The largest national Lutheran community in Asia is found in Indonesia. According to the Lutheran World Federation list of member churches, thirteen Indonesian Lutheran churches or synods (the latest one added in 2014) associated with the LWF claim more than 6 million members. The largest of these is the Batak Christian Protestant Church (Indonesian: Huria Kristen Batak Protestan), which comprises almost 4.2 million members. Lutherans in India number more than 3.5 million, the largest being the 2.5-million-member Andhra Evangelical Lutheran Church. Smaller Lutheran communities exist elsewhere, including Hong Kong SAR, Malaysia, Myanmar, and Japan.
- Asia – The Lutheran World Federation
- Asia Lutheran Communion

==Europe==
Membership and attendance of services in Lutheran churches, as for all of the large, state-affiliated European churches are low and decreasing. Church attendance on Sundays is no longer the norm.
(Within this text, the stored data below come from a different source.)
-- ==== Sys2Proof/Word.lean ====
section
/-! DEFINITION. The words, identifiers and plain arithmetic the model is written in (0.6 Conventions): a
byte, a 40-bit byte address, stream numbers, requester tags, the two network paths. -/
namespace Sys2Proof

/-- One byte of a fabric request or response. -/
abbrev Byte := BitVec 8

/-- A byte address (0.6: byte addresses are 40 bits wide). -/
abbrev Addr := BitVec 40

/-- Streams are numbered 0 to 23 (0.6). -/
abbrev StreamId := Fin 24

/-- Requester tags are 0 to 63 (0.6). -/
abbrev Tag := Fin 64

/-- The two network paths (0.6). -/
inductive Path where
  | A
  | B
  deriving DecidableEq, Repr, Inhabited

/-- The top value of the time base and of 64-bit fields (0.6, R105). -/
def top64 : Nat := 2 ^ 64 - 1

/-- The top value of a counter (0.6, R159). -/
def counterTop : Nat := 4294967295

/-- A value clamped into a range (0.6 Clamping). -/
def clamp (lo hi v : Nat) : Nat := max lo (min hi v)

/-- A signed value clamped into a range (0.6 Clamping). -/
def clampInt (lo hi v : Int) : Int := max lo (min hi v)

/-- Division of naturals rounded up (0.6 Division). -/
def ceilDiv (a b : Nat) : Nat := (a + (b - 1)) / b

end Sys2Proof
end

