-- ==== Sys2Proof/Syntax.lean ====
section
/-! DEFINITION. The commands of the block: one constructor of `Instr` for each row of spec/opcode_table.json.
A command is what reaches the block from outside (a request on a port, a command word, an answer of
memory, an edge on a pin) or an event of its own blocks that the table lists as a step. -/
namespace Sys2Proof

/-- What a fabric request asks for (0.6): a read carries its length, a write carries its byte data. -/
inductive Access where
  | read (len : Nat)
  | write (data : List Byte)
  deriving DecidableEq, Repr, Inhabited

/-- A request's length in bytes. -/
def Access.len : Access → Nat
  | .read n => n
  | .write d => d.length

/-- Whether the request is a write. -/
def Access.isWrite : Access → Bool
  | .read _ => false
  | .write _ => true

/-- An answer on a port (0.6, R148): a read's data, the completion of a write, or an error response. -/
inductive Response where
  | data (bytes : List Byte)
  | written
  | error
  deriving DecidableEq, Repr, Inhabited

/-- The three command words at the start of the control region (R138, Table 10-1). -/
inductive CommandWord where
  | select
  | data
  | action
  deriving DecidableEq, Repr, Inhabited

/-- The commands, in the table's order. Event commands name what their event is about: a stream, a path, a
held-read entry by the ticket it was given at arrival, or a request memory has not answered by its place
among the unanswered ones, oldest first, counted from 0. -/
inductive Instr where
  /-- RESET_ASSERT (R149). -/
  | resetAssert
  /-- RESET_RELEASE (R149), with the levels of STRAP[23:0] at the release (R138). -/
  | resetRelease (straps : BitVec 24)
  /-- FILL_REQUEST (R140). -/
  | fillRequest (addr : Addr) (acc : Access)
  /-- PARTIAL_COMMAND_WORD (R141): the command word covered only in part. -/
  | partialCommandWord (word : CommandWord)
  /-- SELECT (R151): the whole 8-byte word. -/
  | select (word : BitVec 64)
  /-- DATA_NO_SELECTION (R152): the value of the DATA word. -/
  | dataNoSelection (value : BitVec 64)
  /-- STREAM_FIELD_WRITE (R2): the value of the DATA word. -/
  | streamFieldWrite (value : BitVec 64)
  /-- CARVE_WRITE (R47): the value of the DATA word. -/
  | carveWrite (value : BitVec 64)
  /-- TAG_WRITE (R143): the value of the DATA word. -/
  | tagWrite (value : BitVec 64)
  /-- PATH_ENABLE_WRITE (R90): the value of the DATA word. -/
  | pathEnableWrite (value : BitVec 64)
  /-- PATH_FIELD_WRITE (R89): the value of the DATA word. -/
  | pathFieldWrite (value : BitVec 64)
  /-- LEAD_WRITE (R118): the value of the DATA word. -/
  | leadWrite (value : BitVec 64)
  /-- REFERENCE_FIELD_WRITE (R107): the value of the DATA word. -/
  | referenceFieldWrite (value : BitVec 64)
  /-- REFERENCE_ENABLE_WRITE (R108): the value of the DATA word. -/
  | referenceEnableWrite (value : BitVec 64)
  /-- MASKS_WRITE (R153): the value of the DATA word. -/
  | masksWrite (value : BitVec 64)
  /-- ARM (R10): the operand byte of the ACTION word. -/
  | arm (operand : BitVec 8)
  /-- STOP (R15): the operand byte of the ACTION word. -/
  | stop (operand : BitVec 8)
  /-- ABORT (R18): the operand byte of the ACTION word. -/
  | abort (operand : BitVec 8)
  /-- ABORT_ALL (R18): the operand byte of the ACTION word. -/
  | abortAll (operand : BitVec 8)
  /-- APPLY (R7): the operand byte of the ACTION word. -/
  | apply (operand : BitVec 8)
  /-- CLEAR_COUNTERS (R155): the operand byte of the ACTION word. -/
  | clearCounters (operand : BitVec 8)
  /-- LOAD_EPOCH (R108): the operand byte of the ACTION word. -/
  | loadEpoch (operand : BitVec 8)
  /-- POST_DEVICE (R155): the operand byte of the ACTION word. -/
  | postDevice (operand : BitVec 8)
  /-- ALIGN_COMPLETION (R26) of a stream. -/
  | alignCompletion (i : StreamId)
  /-- FIRST_FRAME_START (R14) of a stream. -/
  | firstFrameStart (i : StreamId)
  /-- FRAME_START (R23) of a stream. -/
  | frameStart (i : StreamId)
  /-- DRAIN_TIMEOUT (R17) of a stream. -/
  | drainTimeout (i : StreamId)
  /-- SEND_REQUEST (R144): a request presented on the send port. -/
  | sendRequest (tag : Tag) (addr : Addr) (acc : Access)
  /-- STALL (R68): a request waits at the send port. -/
  | stall
  /-- RELEASE_TIME_REACHED (R73) of a held entry. -/
  | releaseTimeReached (ticket : Nat)
  /-- PERMIT_TIME_REACHED (R95) of a held entry. -/
  | permitTimeReached (ticket : Nat)
  /-- PATH_FREE (R91) of a path. -/
  | pathFree (p : Path)
  /-- RELEASED_READ_RETURN (R79): memory answers an unanswered request. -/
  | releasedReadReturn (n : Nat) (r : Response)
  /-- ANSWER_COMPLETE (R65) of a held entry. -/
  | answerComplete (ticket : Nat)
  /-- MEMORY_PORT_GRANT (R146). -/
  | memoryPortGrant
  /-- MEMORY_ANSWER (R148): memory answers an unanswered request. -/
  | memoryAnswer (n : Nat) (r : Response)
  /-- READ_TO_CLEAR (R164): memory answers an unanswered request. -/
  | readToClear (n : Nat) (r : Response)
  /-- STATUS_POSTING (R162). -/
  | statusPosting
  /-- REF_PULSE (R110). -/
  | refPulse
  /-- PULSE_TIMEOUT (R115). -/
  | pulseTimeout
  /-- ECHO_STROBE (R123): the path of the strobe and the value of its ECHO_TAG lines. -/
  | echoStrobe (p : Path) (tag : Tag)
  /-- UNKNOWN_ACTION_CODE (R154): the whole 8-byte ACTION word. -/
  | unknownActionCode (word : BitVec 64)
  deriving DecidableEq, Repr

end Sys2Proof
end

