-- ==== Sys2Proof/Machine/Core.lean ====
section
/-! DEFINITION. The machine as the host runs it. -/

/-- The state, the stops, the step and the state after reset. -/
def Sys2Proof.core : Host.Core := { State := Sys2Proof.Machine.State, Fault := Sys2Proof.Machine.Fault, Refusal := Sys2Proof.Machine.Refusal, step := Sys2Proof.Machine.step, reset := Sys2Proof.Machine.State.reset }
end

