/-- Tables 5-1 and 7-1: a path's five settings as numbers. -/
def PathState.numbers (x : PathState) : List Nat :=
  [bit x.enable, x.byteTime, x.overhead, bit x.leadAuto, x.lead]

/-- Table 6-1: the six fields of the reference record as numbers. -/
def RefRecord.numbers (r : RefRecord) : List Nat :=
  [bit r.enable, r.interval, r.lockWindow, r.unlockWindow, r.stepThreshold, r.nextPulse]

/-- R143: the mapping value of a tag table entry. -/
def mappingNumber : TagEntry → Nat
  | none => 0
  | some (i, .A) => 2 * i.val + 1
  | some (i, .B) => 2 * i.val + 2

/-- R10: the checks of an ARM of a stream in their order, each with its code and whether it refuses. -/
def armChecks (s : State) (i : StreamId) : List (ResultCode × Bool) :=
  let p := (s.stream i).staged
  let n := p.activeLines * p.segsPerLine
  let ring := (carveBase s.carve (i.val + 1) - carveBase s.carve i.val) / p.segsPerLine
  let len := ring * p.lineStride
  let g := match p.model with | .even => p.num | .active => p.num * p.activeLines
  let d := match p.model with | .even => p.den * n | .active => p.den * p.totalLines * n
  [ (.state, decide ((s.stream i).state ≠ .idle))
  , (.period, decide (p.num < 1000 * p.den))
  , (.lines, decide (p.totalLines < p.activeLines))
  , (.stride, decide (p.segStride < p.segLen ∨ p.lineStride < p.segsPerLine * p.segStride))
  , (.ring, decide (ring < 2))
  , (.gap, decide (g / d < 64))
  , (.window,
      decide (2 ^ 40 < p.windowBase + len) ||
        overlaps p.windowBase len (s.straps.toNat * 65536) 65536 ||
        (List.finRange 24).any fun j =>
          decide (j ≠ i) && decide ((s.stream j).state ≠ .idle) &&
            overlaps p.windowBase len (s.stream j).active.windowBase
              ((s.stream j).ring * (s.stream j).active.lineStride))
  , (.path,
      p.pathSet.paths.any fun q =>
        !(s.paths.get q).enable || decide ((s.tags.toList.countP fun x => x == some (i, q)) ≠ 1)) ]

/-- R10: the result of an ARM: the code of the first check that refuses, or DONE. -/
def armResult (s : State) (i : StreamId) : ResultCode :=
  match (armChecks s i).find? (·.2) with
  | none => .done
  | some (c, _) => c

/-! ### Streams and held reads -/

/-- R20: a stream after its entry into IDLE: what a run holds is discarded, IDLED (bit 1) is latched, and the rest
is as it was. -/
def idleOf (st : Stream) : Stream :=
  { st with
    state := .idle, pendingApply := none, fStop := none, window := none, clockNow := none, clockNext := none
    acc := ⟨none, none⟩, qHead := none, meters := ⟨none, none⟩, events := st.events ||| 2#16 }

/-- R67, R84: an entry answered with error without a grant. -/
def failedRead (e : HeldRead) : HeldRead :=
  { e with phase := .forwarded, outcome := none, permit := none, deferred := false
           answer := .returning .error }

/-- R84: the held-read table with every unanswered entry of a stream answered with error. -/
def failedReads (i : StreamId) (held : List HeldRead) : List HeldRead :=
  held.map fun e => if e.stream = i ∧ e.phase ≠ .forwarded then failedRead e else e

/-- Whether a path is in a stream's path set. -/
def inSet (x : PathSet) (p : Path) : Prop := x = .bothAB ∨ (x = .onlyA ∧ p = .A) ∨ (x = .onlyB ∧ p = .B)

/-- R15, R42: `f` is the highest frame in which a position of the stream has been assigned on any path: on some path
of the set the next position stands past frame f's first, or at the start of frame f + 1 with f not before
f0; and no path's next position stands further than the start of frame f + 1. -/
def HighestAssigned (st : Stream) (f : Nat) : Prop :=
  (∃ f0, st.first = some f0 ∧ f0.frame ≤ f ∧
      ∃ p a np, inSet st.active.pathSet p ∧ st.acc.get p = some a ∧ a.next = some np ∧
        ((np.frame.frame = f ∧ np.n ≠ 0) ∨ (np.frame.frame = f + 1 ∧ np.n = 0))) ∧
    ∀ p a np, inSet st.active.pathSet p → st.acc.get p = some a → a.next = some np →
      np.frame.frame ≤ f ∨ (np.frame.frame = f + 1 ∧ np.n = 0)

/-- R15, R42: no position has been assigned on any path of the stream: every next position is (f0, 0). -/
def NoneAssigned (st : Stream) : Prop :=
  ∀ p a np, inSet st.active.pathSet p → st.acc.get p = some a → a.next = some np →
    np.n = 0 ∧ ∃ f0, st.first = some f0 ∧ np.frame.frame = f0.frame

/-- R16: every path of a set has assigned position (f, N − 1), its next position `next` standing in a later frame,
and none of the entries `held` keeps a position of it unconsumed. -/
def PathsThrough (set : PathSet) (held : List HeldRead) (i : StreamId) (f : Nat)
    (next : Path → Option NextPos) : Prop :=
  ∀ p, inSet set p →
    (∃ np, next p = some np ∧ f < np.frame.frame) ∧
      ∀ e ∈ held, e.stream = i → e.path = p → e.phase ≠ .waiting ∧ e.phase ≠ .eligible

/-- The next position of a stream-path, if it has one. -/
def Stream.nextOf (st : Stream) (p : Path) : Option NextPos := (st.acc.get p).bind (·.next)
Often, people attend religious services only for baptisms, confirmations, weddings, funerals, and possibly at Christmas and Easter. Traditionally, the Lutheran youth would receive preparatory confirmation classes for one to two years around age 14, to introduce them to Christian doctrines. A large confirmation service is held once the series is completed. In some areas confirmation is now delayed until the end of the high school.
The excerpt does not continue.